/-! ### Step 1: the number (R32, R33) -/

/-- Number a half's edge after `prev` with the announcement `armed`: the course that begins, if one does, and the count
of 0x4020 that the edge adds to, with how much. -/
def numberOf (prev : Nat) (armed : Option Nat) : Option Nat × Option (Nat × Nat) :=
  if prev == noCourse then
    (match armed with
    | some a => (some a, none)
    | none => (none, some (5, 1)))
  else if prev + 1 == noCourse then (none, some (4, 1))
  else match armed with
    | none => (some (prev + 1), some (5, 1))
    | some a =>
        if a == prev + 1 then (some a, none)
        else if prev + 1 < a then (some a, some (7, a - (prev + 1)))
        else (some (prev + 1), some (6, 1))

/-- Set the number of one boundary in the halves that treat it as one (R29): `h` numbers it. -/
def numberEdge (s : State) (h : Half) (hs : List Half) (armed : Option Nat) : Bool × State :=
  let r := numberOf (s.courseOf h) armed
  let s := hs.foldl (fun (s : State) k => s.modHalf k (fun x => { x with armed := none, course := r.1.getD x.course })) s
  let s := match r.2 with
    | some (sub, n) => s.count h 0x4020 sub n
    | none => s
  (r.1.isSome, s)

/-- Halves that begin a course: one number for both, or while the purlin is lost each half by itself, if its pair runs
(R38, R386, R387). -/
def numberAll (s : State) : List Half × State :=
  if s.avl.purlinUp then
    let h := s.holder
    let (ok, s) := s.numberEdge h [.west, .east] (match (s.half h).armed with
      | some a => some a
      | none => (s.half h.other).armed)
    (if ok then [.west, .east] else [], s)
  else
    let one := fun (s : State) (h : Half) =>
      if (s.half h).running then s.numberEdge h [h] (s.half h).armed else (false, s)
    let (w, s) := one s .west
    let (e, s) := one s .east
    ((if w then [.west] else []) ++ (if e then [.east] else []), s)

/-! ### Step 2: the lease (R385) -/

/-- The holder renews its record and sends it. -/
def renewLease (s : State) : State :=
  let h := s.holder
  (s.modHalf h (fun x => { x with leaseHolder := h, leaseSeq := x.leaseSeq + 1, leaseCourse := x.course })).sendLease h

/-! ### Step 3: health scores (R354, R376 to R378) -/

/-- Score and clean count after a course with a mark, and whether the part is due for expulsion (R376, R378, R379). -/
def scoreCourse (mark : Nat) (dead : Bool) (h : Health) : Health :=
  let score := h.score - h.score / 8 + mark / 8
  let due := if score < 64 || dead then (if h.hardDead then 2 else min 2 (h.due + 1)) else 0
  { h with score := score, clean := if mark == 255 then min (h.clean + 1) 2047 else 0, lastMark := mark, mark := 255,
           hardDead := dead, due := due, held := h.held && due != 0 }

/-- A lane's deduction for its byte error ratio before FEC (R354). -/
def fecDeduction (x : Lane) : Nat :=
  if x.corr * 10 ^ 5 > x.cws * 272 then 96 else if x.corr * 10 ^ 6 > x.cws * 272 then 32 else 0

/-- A lane's deduction for its received OMA (R354). -/
def omaDeduction (x : Lane) (margin : Nat) : Nat :=
  if 2 * (x.oma + 120) < (margin : Int) then 96 else if x.oma + 120 < (margin : Int) then 32 else 0

/-- Whether no light reaches a lane (R340, R353): it is bad, and so is the other lane of its laser, or the light received is below
the level at which R349 declares it bad. DEDUCED (log entry 134). -/
def laneDark (s : State) (n : Nat) : Bool :=
  (s.lane n).st == 4 && (bitOf (s.laserModule (laneModule n)).dark (n / 18 % 2 * 9 + n % 18 % 9) || (s.lane n).oma < -120)

/-- A lane at the end of a course (R354, R376, R378). -/
def laneCourse (s : State) (n : Nat) : Lane :=
  let x := s.lane n
  let lit := x.st == 2 || x.st == 3 || x.st == 5
  let mark := x.health.mark - fecDeduction x - (if lit then omaDeduction x (s.cfg (opticHalf (n / 18)) 0x20E0 4) else 0)
  let dark := s.laneDark n
  { x with cws := 0, corr := 0, darkCourse := dark,
           health := scoreCourse mark (if x.health.expelled then x.health.hardDead else dark && x.darkCourse) x.health }

/-- Lowest mark of a port's lanes that count: the Active ones, or while the port is expelled all that are not Off. -/
def lowestMark (s : State) (p : Nat) : Nat :=
  let counts := fun (n : Nat) => if (s.port p).health.expelled then (s.lane n).st != 0 else (s.lane n).st == 3
  ((linkLanes (.port p)).filter counts).foldl (fun m n => min m (s.lane n).health.lastMark) 255

/-- A port at the end of a course, after its lanes. -/
def portCourse (s : State) (p : Nat) : Port :=
  let x := s.port p
  let l := x.link
  let own := if l.wasDown then 0 else x.health.mark - (if l.width7 then 64 else 0) - (if 16 < l.replays then 32 else 0)
  let down := s.roleOf p != 0 && !l.up && !x.draining && !l.planned
  let dead := if x.health.expelled then x.health.hardDead else down && l.downEdge
  let h := if x.health.expelled then scoreCourse (s.lowestMark p) dead x.health
           else scoreCourse (min own (s.lowestMark p)) dead x.health
  { x with health := h, link := { l with replays := 0, wasDown := false, width7 := l.up && l.width == 7, downEdge := down } }

/-- A laser module at the end of a course; an expelled one is not monitored (R379). -/
def moduleCourse (s : State) (m : Nat) : Module :=
  let x := s.laserModule m
  if x.health.expelled then x
  else
    let lit := 2 ≤ x.st && x.st ≤ 4
    let dark := ((List.range 18).filter (bitOf x.dark)).length
    let mark := x.health.mark - (if lit && x.flagged then 96 else 0) - (if lit then 128 * dark else 0)
    { x with health := scoreCourse mark ((x.st == 0 && x.health.hardDead) || (lit && dark == 18)) x.health }

/-- Every score is updated from the mark of the course that has ended (R376). -/
def scoreAll (s : State) : State :=
  let s := { s with opt.lanes := (List.range 324).map (fun n => (n, s.laneCourse n)) }
  let s := { s with fab.ports := (List.range 32).map (fun p => (p, s.portCourse p)) }
  let s := { s with opt.modules := (List.range 9).map (fun m => (m, s.moduleCourse m)) }
  s.roofPeers.foldl (fun (s : State) n =>
    s.modNode n.1 (fun x => { x with health := scoreCourse x.health.mark x.health.hardDead x.health })) s

/-! ### Step 5: slate and firmware activation (R38, R388, R447, R452) -/

/-- What the non-holder takes over at the first edge after the purlin is back (R388). -/
def rejoinLists (s : State) : State :=
  if !s.crs.rejoined then s
  else
    let h := s.holder
    let k := h.other
    let s := { s with crs.rejoined := false }.modHalf k (fun x => { x with events := (s.half h).events, unacked := (s.half h).unacked })
    if (s.half k).slate = (s.half h).slate then s else s.putSlate [k] (s.half h).slate

/-- An event as the digest takes it in. DESIGN CHOICE (log entry 124): R38 does not lay the list out; kind U8, course U64. -/
def eventBytes : Ev → Bytes
  | .slate c => le 1 1 ++ le 8 c
  | .firmware c => le 1 2 ++ le 8 c
  | .admission c => le 1 3 ++ le 8 c

/-- The digest of a list: an entry count and a CRC-32C (R38). -/
def listDigest (l : List Ev) : Nat × BitVec 32 := (l.length, crc32c ((l.map eventBytes).flatten))

/-- Compare the halves' lists by their digests (R38): with a mismatch the holder's list is the list of both, and what
the other half had besides is entered again after this boundary. -/
def compareLists (s : State) : List Ev × State :=
  let h := s.holder
  let a := s.eligible h
  let b := s.eligible h.other
  let k := s.half h.other
  if !s.avl.purlinUp || listDigest a = listDigest b then ([], s)
  else (b.filter (fun e => !a.contains e),
    (s.modHalf h.other (fun x => { x with events := a ++ k.events.filter k.unacked.contains })).count h 0x4020 8)

def isFirmwareDue (c : Nat) : Ev → Bool
  | .firmware e => decide (e ≤ c)
  | _ => false

def isSlateDue (c : Nat) : Ev → Bool
  | .slate e => decide (e ≤ c)
  | _ => false

def isAdmissionDue (c : Nat) : Ev → Bool
  | .admission e => decide (e ≤ c)
  | _ => false

/-- The events of the lists whose course has come (R35): firmware first, then the slate (R447). A live update needs
both halves, and waits while they are split. -/
def applyLists (s : State) (hs : List Half) : State :=
  let h := s.holder
  let c := s.course
  let s := if s.avl.purlinUp && (s.eligible h).any (isFirmwareDue c) then
      (s.dropEvents hs (isFirmwareDue c)).updateStarts else s
  let s := if hs.contains h && (s.eligible h).any (isSlateDue c) then
      (s.dropEvents (if s.avl.purlinUp then [.west, .east] else [h]) (isSlateDue c)).slateTakes c else s
  -- during a split the other half applies its own list
  let k := h.other
  if s.avl.purlinUp || !hs.contains k || !(s.eligible k).any (isSlateDue (s.courseOf k)) then s
  else (s.dropEvents [k] (isSlateDue (s.courseOf k))).putSlate [k] (if s.slt.scheduled.isSome then s.pendingRecs else (s.half h).slate)

/-! ### Step 6: expulsions and readmissions (R379 to R382) -/

/-- Every part that has a score. -/
def scoredParts (s : State) : List PartRef :=
  (List.range 324).map (fun n => ⟨1, n⟩) ++ (List.range 32).map (fun n => ⟨2, n⟩) ++ (List.range 9).map (fun n => ⟨3, n⟩) ++
    s.roofPeers.map (fun n => ⟨4, n.1⟩)

/-- The class window a part belongs to (R380): lanes by port or Geled end, the others by device. -/
def windowOf (x : PartRef) : Nat × Nat :=
  if x.kind == 1 then (match laneLink x.idx with
    | .port p => (1, p)
    | .geled e => (1, 32 + e.num))
  else (x.kind, 0)

/-- Whether the brake holds a part's expulsion at the edge of a course (R380). -/
def braked (s : State) (x : PartRef) (course : Nat) : Bool :=
  match tget (windowOf x) s.avl.brakes with
  | some c => decide (course < c + 256)
  | none => false

/-- Parts of a class that would be left in service (R381). -/
def othersLeft (s : State) (x : PartRef) : Nat :=
  match x.kind with
  | 1 => ((linkLanes (laneLink x.idx)).filter (fun n => n != x.idx && ((s.lane n).st == 2 || (s.lane n).st == 3))).length
  | 2 => ((List.range 32).filter (fun p => p != x.idx && s.roleOf p != 0 && !(s.port p).health.expelled)).length
  | 3 => ((List.range 9).filter (fun m => m != x.idx && 2 ≤ (s.laserModule m).st && (s.laserModule m).st ≤ 4)).length
  | _ => (s.roofPeers.filter (fun n => n.1 != x.idx && !(s.node n.1).health.expelled)).length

::::::::

• [What is being asked]
Repeat exactly the lines above from the one with "let score := h.score" up to and including the one with "def omaDeduction (x". No other line belongs in the reply.

• [Answer space]
  let score := h.score - h.score / 8 + mark / 8
  let due := if score < 64 || dead then (if h.hardDead then 2 else min 2 (h.due + 1)) else 0
  { h with score := score, clean := if mark == 255 then min (h.clean + 1) 2047 else 0, lastMark := mark, mark := 255,
           hardDead := dead, due := due, held := h.held && due != 0 }

/-- A lane's deduction for its byte error ratio before FEC (R354). -/
def fecDeduction (x : Lane) : Nat :=
  if x.corr * 10 ^ 5 > x.cws * 272 then 96 else if x.corr * 10 ^ 6 > x.cws * 272 then 32 else 0

/-- A lane's deduction for its received OMA (R354). -/
def omaDeduction (x : Lane) (margin : Nat) : Nat :=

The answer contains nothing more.